一方の地方自治体の長としては、「東京都民がわが自治体に来ることは控えてほしい」と言いたいところでしょう。でもこれを言えば角が立つ。それに、神奈川、千葉、埼玉も、東京都よりは少ないけれど、地方に比べれば感染者が多い。だから、「県外から我が県を訪問することは控えてほしい」と呼びかけることは妥当であるわけです。

もちろん、地方の人間が東京に旅行に行くことも同様に危ない。地方の知事たちがこれを警告していないということはちきりん氏の記事には触れておらず、あるいは警告がなされているのかもしれません。

でもそれがなくても、地方の人間が東京に来て、そこで感染して地方に帰ってくる可能性は、すでに感染者が多い東京の人間のだれかがたまたま感染者で、これが地方に来るという可能性よりも低そうです。何か一つを避けてもらうとするなら、「(感染者の多い)東京の人間が地方に行くこと」、これをまず自粛してもらうことが、感染拡大には最も効果的でしょう。

マーケット感覚は、確かに商売をする上では有効であろうとは私も思います。でも、新型コロナの感染という問題への対処は、商売だけでは判断できない。この手の問題に関しては、何よりもまず、国民、住民の生命・健康を考えなくてはいけない。

もちろんその際、経済を無視することはできないけれど、感染が拡大して犠牲者が多数出ている状態では、経済はもとより成り立たないのですね。

だから、経済重視のためにも、感染拡大を早期に収束させることこそまず考えなくてはいけない。そのためには、不要不急の部分をまずカットすることから始める、というのが定石であるはずなのですね。

米国では、まずバーの営業を停止させる。我が国で大問題となっているのが「夜の街」であるのとは好対照です。我が国がさっさと夜間の酒場の営業を禁止してしまえば、これほどの感染拡大は防げたはずだし、旅行も安心していけるようになっていた可能性も高い。

そして、観光もまた不要不急の活動なのですね。そりゃ、観光産業にとっては必要な活動であるにしても、その活動自体が我が国経済に必須の価値を提供するわけではない。それがなくても、観光産業以外の部分で、我が国はやっていけるのですね。

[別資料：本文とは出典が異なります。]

theorem selectPort_some {m n : Mod} {p : Nat} {c : Candidate} (hfree : m.transmitterFree p = true) (hpfc : m.pfcDue p = false)
    (h : m.starts p = (some c, n)) (x : ReadFault) : m.selectPort p x =
      if m.flag PRT_PORT_STATUS_LPI_TX p then (m.set PRT_PORT_STATUS_LPI_TX p 0).emit (.lpi p false) else n.sendCandidate p c x := by
  unfold Mod.selectPort
  rw [if_neg (by simp [hfree, hpfc]), h]

/-! ### The departure of a copy -/

/-- The counters, the record and the transmit-stamp job of a copy that has left destination d (R61, R228, R235). -/
def Mod.copyLeft (m : Mod) (d : Nat) (f : Frame) (t : Tx) : Mod :=
  let m := if d < 128 then
      let m := m.countTx d t.octets t.tagged
      let m := if t.launched then m.bump (m.schCtr d 0) else m
      m.withPrt { m.prt with idleSince := store m.prt.idleSince d m.now }
    else if d = 128 ∧ f.exc.isSome then m.hedgeCause f.hedge 1 else m
  let m := m.clipCopyLeft f d t.clip t.carry (t.octets.take (t.octets.length - 4)) t.start
  match f.tsJob with
  | some c => if d < 128 then m.stampJob f d c t.start else m
  | none => m

/-- What leaves destination d: a frame on the wire, or a delivery. -/
def leaving (d : Nat) (f : Frame) (t : Tx) : Output := if d < 128 then .frame d t.octets else .deliver d f.hedge t.octets

/-- Time brought to the end of the transmission at destination d, which transmits nothing afterwards. -/
def Mod.txEnded (m : Mod) (d : Nat) (t : Tx) : Mod :=
  (m.advanceTo t.ends).withBuf { (m.advanceTo t.ends).buf with tx := remove (m.advanceTo t.ends).buf.tx d }

theorem copyDeparted_read {m : Mod} {d : Nat} {t : Tx} {f : Frame} (ht : lookup m.buf.tx d = some t)
    (hct : (t.ct && m.buf.arriving.any fun e => e.2.ct && e.2.id == t.copy.frame) = false) (hf : t.read = some f) :
    m.copyDeparted d = ((m.txEnded d t).emit (leaving d f t)).copyLeft d f t := by
  unfold Mod.copyDeparted
  simp -zeta only [ht]
  rw [if_neg (by simpa [Bool.and_eq_true] using hct)]
  simp -zeta only [hf]
  unfold Mod.copyLeft leaving
  by_cases hd : d < 128
  · simp only [if_pos hd]
    rfl
  · simp only [if_neg hd]
    rfl

/-- What the departure of a copy leaves: as counters and records do, with a Hedge's cause, the port's idle time and the count of stamp
jobs. -/
structure Departs (R : Mod → Mod → Prop) : Prop extends Minor R where
  cause : ∀ m h n, R m (m.hedgeCause h n)
  idle : ∀ m x, R m (m.withPrt { m.prt with idleSince := x })
  stamps : ∀ m x, x.cycles = m.time.cycles → R m (m.withTime x)

section
variable {R : Mod → Mod → Prop} (hR : Departs R)
include hR

theorem Departs.pushIj (m : Mod) (c : Nat) (j : Job) : R m (m.pushIj c j) := by
  unfold Mod.pushIj
  exact rel_ite (hR.bump m _ 1) (hR.cl m _ _)

theorem Departs.stampFields (m : Mod) (f : Frame) : R m (m.stampFields f).2 ∧ (m.stampFields f).2.time = m.time := by
  unfold Mod.stampFields
  split
  · exact ⟨hR.refl m, rfl⟩
  · exact ⟨hR.free m, freshNat_time m⟩

theorem Departs.stampCounted (m : Mod) (f : Frame) (k : Nat) : R m ((m.stampFields f).2.withTime { m.time with stampJobs := k }) := by
  obtain ⟨hids, htime⟩ := hR.stampFields m f
  exact hR.trans hids (hR.stamps _ _ (congrArg TimeSt.cycles htime).symm)

theorem Departs.stampJob (m : Mod) (f : Frame) (p c ttx : Nat) : R m (m.stampJob f p c ttx) := by
  unfold Mod.stampJob
  extract_lets _ n ids job
  have hn : R m n := rel_ite (hR.refl m) (hR.stamps m _ rfl)
  clear_value n
  refine hR.trans hn (rel_ite (rel_ite ?_ ?_) ?_)
  · exact hR.trans (hR.stampFields n f).1 (hR.pushIj ids.2 c job)
  · exact hR.trans (hR.trans (hR.stampCounted n f _) (hR.bump _ _ 1)) (hR.pushIj _ c job)
  · exact hR.trans (hR.trans (hR.bump n _ 1) (hR.sqc _ 0 (by decide))) (hR.rated _ _ _)

theorem Departs.copyLeft (m : Mod) (d : Nat) (f : Frame) (t : Tx) : R m (m.copyLeft d f t) := by
  unfold Mod.copyLeft
  extract_lets m1 m2 _ m3 m4
  have h2 : R m m2 := hR.trans (hR.countTx m d _ _) (rel_ite (hR.bump m1 _ 1) (hR.refl m1))
  have h3 : R m m3 := rel_ite (hR.trans h2 (hR.idle m2 _)) (rel_ite (hR.cause m _ 1) (hR.refl m))
  have h4 : R m m4 := hR.trans h3 (hR.clipCopyLeft m3 f d _ _ _ _)
  split
  · exact rel_ite (hR.trans h4 (hR.stampJob m4 f d _ _)) h4
  · exact h4

end

theorem departs_lasting : Departs (Keeps lasting) where
  toMinor := discards_lasting.toMinor
  cause m h n := by
    have told := told_hedgeCause m h n
    exact keeps_lasting_iff.2 ⟨by rw [told.buf], by rw [told.prt], told.fwd, told.cls, congrArg TimeSt.cycles told.time⟩
  idle m x := keeps_lasting_iff.2 ⟨rfl, rfl, rfl, rfl, rfl⟩
  stamps m x hx := keeps_lasting_iff.2 ⟨rfl, rfl, rfl, rfl, hx⟩

theorem departs_outlasts : Departs Outlasts where
  toMinor := minor_outlasts
  cause := outlasts_hedgeCause
  idle m _ := outlasts_evt (withPrt_evt m _)
  stamps m x _ := outlasts_evt (withTime_evt m x)

/-- The end of a transmission frees its destination (R144). -/
theorem txEnded_shows (m : Mod) (d : Nat) (t : Tx) : lookup (m.txEnded d t).buf.tx d = none ∧ (m.txEnded d t).now = Nat.max m.now t.ends ∧
    (m.txEnded d t).fwd = m.fwd ∧ (m.txEnded d t).cls = m.cls := by
  obtain ⟨-, -, hfwd, hcls, -⟩ := advance_lasting m (t.ends - m.now)
  unfold Mod.txEnded
  exact ⟨by simp [lookup_remove], now_advanceTo m t.ends, hfwd, hcls⟩

/-- A copy that has been read has left: its destination is free, and its octets are out (R144). -/
theorem copyDeparted_leaves {m : Mod} {d : Nat} {t : Tx} {f : Frame} (ht : lookup m.buf.tx d = some t)
    (hct : (t.ct && m.buf.arriving.any fun e => e.2.ct && e.2.id == t.copy.frame) = false) (hf : t.read = some f) :
    lookup (m.copyDeparted d).buf.tx d = none ∧ (m.copyDeparted d).now = Nat.max m.now t.ends ∧
    leaving d f t ∈ (m.copyDeparted d).evt.out ∧ (m.copyDeparted d).fwd = m.fwd ∧ (m.copyDeparted d).cls = m.cls := by
  rw [copyDeparted_read ht hct hf]
  obtain ⟨hfree, hnow, hfwd, hcls⟩ := txEnded_shows m d t
  obtain ⟨htx, -, hfwd', hcls', hnow'⟩ := keeps_lasting_iff.1 (departs_lasting.copyLeft ((m.txEnded d t).emit (leaving d f t)) d f t)
  refine ⟨(congrArg (lookup · d) htx).trans hfree, hnow'.trans hnow, ?_, hfwd'.trans hfwd, hcls'.trans hcls⟩
  exact departs_outlasts.copyLeft _ d f t _ (mem_emit _ _)

/-! ### The obligation -/

/-- Settles O20: what starts at a boundary decides EGRESS_SELECT, and what counters and records leave decides COPY_DEPARTED; that an event
that cannot happen changes nothing, and that COPY_DEPARTED brings the time to its instant, is log 4's choice. -/
theorem copiesLeaveAPort : Obligations.CopiesLeaveAPort := by
  refine ⟨fun s d x hs => ⟨fun hd hbusy => ?_, fun hd hfree hpfc => ⟨fun m1 h => ?_,
      fun c m1 h hshaper hguard => ⟨fun hlpi => ?_, fun hlpi => ?_⟩,
      fun c m1 m0 h hheld hm0 => ⟨fun hnone => ?_, fun y m2 hsource hlaunch => ⟨fun hguard => ?_, fun hguard hlpi => ?_⟩⟩⟩,
    fun hlo hhi htx => ?_, fun hd => ?_⟩,
    fun s d hs => ⟨fun hnone => ?_, fun t ht hct => ?_, fun t f ht hct hf => ?_⟩⟩
  · exact does_act (exec_egressSelect d x s) hs ((egressSelect_front hd x).trans (selectPort_busy hbusy x))
  · exact does_act (exec_egressSelect d x s) hs ((egressSelect_front hd x).trans (selectPort_none hfree hpfc (starts_none h) x))
  · have hstart := selectPort_some hfree hpfc (starts_free h hshaper hguard) x
    exact does_act (exec_egressSelect d x s) hs ((egressSelect_front hd x).trans (hstart.trans (if_pos hlpi)))
  · have hstart := selectPort_some hfree hpfc (starts_free h hshaper hguard) x
    exact does_act (exec_egressSelect d x s) hs ((egressSelect_front hd x).trans (hstart.trans (if_neg (by simp [hlpi]))))
  · have hstart := selectPort_none hfree hpfc (starts_held_empty h hheld hm0 hnone) x
    exact does_act (exec_egressSelect d x s) hs ((egressSelect_front hd x).trans hstart)
  · have hstart := selectPort_none hfree hpfc ((starts_launch h hheld hm0 hsource hlaunch).trans (if_pos hguard)) x
    exact does_act (exec_egressSelect d x s) hs ((egressSelect_front hd x).trans hstart)
  · have hstart := selectPort_some hfree hpfc ((starts_launch h hheld hm0 hsource hlaunch).trans (if_neg (by simp [hguard]))) x
    exact does_act (exec_egressSelect d x s) hs ((egressSelect_front hd x).trans (hstart.trans (if_neg (by simp [hlpi]))))
  · have hint : s.m.egressSelect d.val x = s.m.selectInternal d.val x := (if_neg (by omega)).trans (if_pos hhi)
    exact does_act (exec_egressSelect d x s) hs (hint.trans (if_pos htx))
  · exact does_act (exec_egressSelect d x s) hs ((if_neg (by omega)).trans (if_neg (by omega)))
  · refine does_act (exec_copyDeparted d s) hs ?_
    unfold Mod.copyDeparted
    rw [hnone]
  · refine does_act (exec_copyDeparted d s) hs ?_
    unfold Mod.copyDeparted
    rw [ht]
    exact if_pos (by simpa [Bool.and_eq_true] using hct)
  · obtain ⟨hfree, hnow, hout, hfwd, hcls⟩ := copyDeparted_leaves ht hct hf
    refine yields_of_does (does_act (exec_copyDeparted d s) hs rfl) ⟨hfree, hnow, rfl, fun hd => ?_, fun hd => ?_, hfwd, hcls⟩
    · exact (if_pos hd : leaving d.val f t = _) ▸ hout
    · exact (if_neg (by omega) : leaving d.val f t = _) ▸ hout

end Sys2Proof.Machine
end

section
/-! SUPPORT. Window commands that are accepted (R372): what the command's register and the busy windows then show. -/

namespace Sys2Proof.Machine

/-- A field that a write sets takes its value in a command's word (R5). -/
theorem of_writable {r : Reg} {g : Fld} (old v : Word) (h : settableField r g = true) : g.of (writable r old v) = g.of v :=
  of_onto .pf 0 v old h

/-- BUSY, of one bit, and STATUS are fields of the command register r. -/
def answerFields (r : Reg) (busy st : Fld) : Bool :=
  decide (busy.reg = r) && decide (st.reg = r) && decide (busy.width = 1) && decide (busy.lo + busy.width ≤ 64) &&
    decide (st.lo + st.width ≤ 64)

/-- A command just accepted is the last of the busy windows, and its register reads BUSY: it replies wherever these two have stayed. -/
theorem replies_of_winBegin {m n : Mod} {win : WinId} {r : Reg} {i : Nat} {busy st : Fld} {w : Word} {status : Nat}
    {data : List (Reg × Nat × Word)} {walk : Nat} {rule : Option (Nat × Nat × Rule)} (hf : answerFields r busy st = true)
    (hs : status < 2 ^ st.width) (hwin : n.win = (m.winBegin win r i busy st w status data walk rule).win)
    (hreg : n.rd r i = (m.winBegin win r i busy st w status data walk rule).rd r i) : n.replies win st i status data = true := by
  simp only [answerFields, Bool.and_eq_true, decide_eq_true_eq] at hf
  obtain ⟨⟨⟨⟨hbusy, hst⟩, hbit⟩, hb64⟩, hs64⟩ := hf
  subst hst
  have hshown : n.flag ⟨st.reg, busy.lo, 1⟩ i = true := by
    refine flag_of_get (v := 1) ?_
    have hone : (⟨st.reg, busy.lo, 1⟩ : Fld) = busy := by rw [← hbusy, ← hbit]
    rw [hone, Mod.get, hbusy, hreg]
    unfold Mod.winBegin
    rw [rd_wr, of_put _ _ _ hb64, hbit]
    rfl
  have hstatus : st.of (st.put w status) = status := (of_put _ _ _ hs64).trans (Nat.mod_eq_of_lt hs)
  unfold Mod.replies
  rw [hwin]
  simp +contextual [Mod.winBegin, hshown, hstatus]

end Sys2Proof.Machine
end

section
/-! SUPPORT. The classifier's rules (R81, R87 to R91): what a command of CLS_RULE_CMD does to them, and what its answer shows. -/

namespace Sys2Proof.Machine

/-! ### What refusals, drift and staging leave -/

/-- What the classifier's refusals, drift from the image and staged writes leave: the windows, the classifier, the tables, the buffer, the
slices' configurations and the command registers. -/
def ruleShown (m : Mod) : (WinSt × ClsSt × FwdSt × BufSt) × (Nat → Word) × (Nat → Word) :=
  ((m.win, m.cls, m.fwd, m.buf), fun i => m.rd .CLS_SLICE_CFG i, fun i => m.rd .CLS_RULE_CMD i)

theorem keeps_ruleShown_iff {m n : Mod} : Keeps ruleShown m n ↔
    (n.win = m.win ∧ n.cls = m.cls ∧ n.fwd = m.fwd ∧ n.buf = m.buf) ∧ (∀ i, n.rd .CLS_SLICE_CFG i = m.rd .CLS_SLICE_CFG i) ∧
      ∀ i, n.rd .CLS_RULE_CMD i = m.rd .CLS_RULE_CMD i := by
  simp [Keeps, ruleShown, funext_iff]

theorem DriftTold.tick {m n : Mod} (h : DriftTold m n) : n.tick = m.tick := h.part Mod.tick

theorem DriftTold.ruleShown {m n : Mod} (h : DriftTold m n) : Keeps ruleShown m n :=
  keeps_ruleShown_iff.2 ⟨⟨h.part Mod.win, h.cls, h.fwd, h.buf⟩, fun i => h.rd i rfl, fun i => h.rd i rfl⟩

theorem ruleShown_wr (m : Mod) (r : Reg) (i : Nat) (w : Word) (hs : Reg.apart .CLS_SLICE_CFG r = true)
    (hc : Reg.apart .CLS_RULE_CMD r = true) : Keeps ruleShown m (m.wr r i w) := by
  refine keeps_ruleShown_iff.2 ⟨⟨?_, ?_, ?_, ?_⟩, fun j => rd_wr_ne m r _ i j w hs, fun j => rd_wr_ne m r _ i j w hc⟩
  all_goals simp

/-- A status bit set and its event leave all that, where the bit's register does. -/
theorem ruleShown_sqc_event (m : Mod) (f : Fld) (i : Nat) (e : Ev) (hs : Reg.apart .CLS_SLICE_CFG f.reg = true)
    (hc : Reg.apart .CLS_RULE_CMD f.reg = true) : Keeps ruleShown m ((m.sqc f i).event e) :=
  Keeps.trans (by unfold Mod.sqc Mod.sqcBit; exact ruleShown_wr m f.reg i _ hs hc) (told_event _ e).driftTold.ruleShown

theorem ruleShown_stageOverflow (m : Mod) : Keeps ruleShown m m.stageOverflow :=
  Keeps.trans (by unfold Mod.satAdd Mod.set; exact ruleShown_wr m .GLB_TICK_STATUS 0 _ rfl rfl)
    (ruleShown_sqc_event _ GLB_TICK_STATUS_STAGE_OVERFLOW 0 _ rfl rfl)

theorem ruleShown_stage (m : Mod) (key : StageKey) (value : Nat) : Keeps ruleShown m (m.stage key value) := by
  have hover (x : TickSt) : Keeps ruleShown m (m.withTick x).stageOverflow := ruleShown_stageOverflow (m.withTick x)
  unfold Mod.stage
  exact .ite _ (.ite _ (.refl m) (.ite _ (hover _) rfl)) (.ite _ (.refl m) (.ite _ (hover _) rfl))

/-! ### Rules of a slice that is not paired -/

/-- The module with other rules. -/
def Mod.withRules (m : Mod) (l : List (Nat × Rule)) : Mod := m.withCls { m.cls with rules := l }

/-- A rule as one slice holds it: 320 bits of key and of mask (R81). -/
def Rule.narrow (x : Rule) : Rule := { x with key := x.key % 2 ^ 320, mask := x.mask % 2 ^ 320 }

section
variable {m : Mod} {s : Nat} (h : m.flag CLS_SLICE_CFG_PAIR s = false)
include h

theorem rule_withRules (l : List (Nat × Rule)) (i : Nat) : (m.withRules l).rule s i = lookup l (2048 * s + i) := by
  have hpair : (m.withRules l).flag CLS_SLICE_CFG_PAIR s = false := h
  unfold Mod.rule
  rw [hpair]
  rfl

/-- A rule put in its slice stands there, and no other rule changes (R88). -/
theorem putRule_unpaired (i : Nat) (x : Rule) : (m.putRule s i x).rule s i = some x.narrow ∧
    ∀ k, k ≠ 2048 * s + i → lookup (m.putRule s i x).cls.rules k = lookup m.cls.rules k := by
  have hput : m.putRule s i x = m.withRules (store m.cls.rules (2048 * s + i) x.narrow) := by
    unfold Mod.putRule
    rw [h]
    rfl
  rw [hput]
  exact ⟨(rule_withRules h _ i).trans (lookup_store_self _ _ _), fun k hk => lookup_store_ne _ _ hk⟩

だから、本来は、不要不急部分は活動を停止して、これで困窮する業界に対しては、緊急融資なり休業中の家賃・給与に対する補助を行うなどの措置を講じるのが最善手でした。

これらの業界を救済するために、感染拡大防止に逆行するような政策をとるなどということは、全く常識を外れたこと。

もちろんこの判断が、当該の業界においては、正常なマーケット感覚のなせるわざであったのかもしれない。でもそれは、この問題に対しては、正しい解決策ではない、それが私の感想、というわけです。

1 thoughts on “Chikirin氏の日記「Go to キャンペーン大混乱について」についての考察追加

  1. mi.mino

    >>これ、ちきりん氏が指摘するように、小池氏のビジネス指向ゆえだと思われますか?
    思いません。東京は税収が十分であるからです。

    資本主義経済では、資本つまりお金がエンジンで、政治はコントロール「ハンドル、コントロール」を主に担当します。政治は法律がそのおもな力であるからです。

    故に行政の長がマーケティングに優れているというのは褒め言葉とはいいがたいものです。本来はブレーキを役割をしているものがエンジンの役割を兼ねるというのはコントロール上ふさわしくありません
    リーマンショックはこの政治がブレーキという仕事を忘れたために起きた人為的な事故です。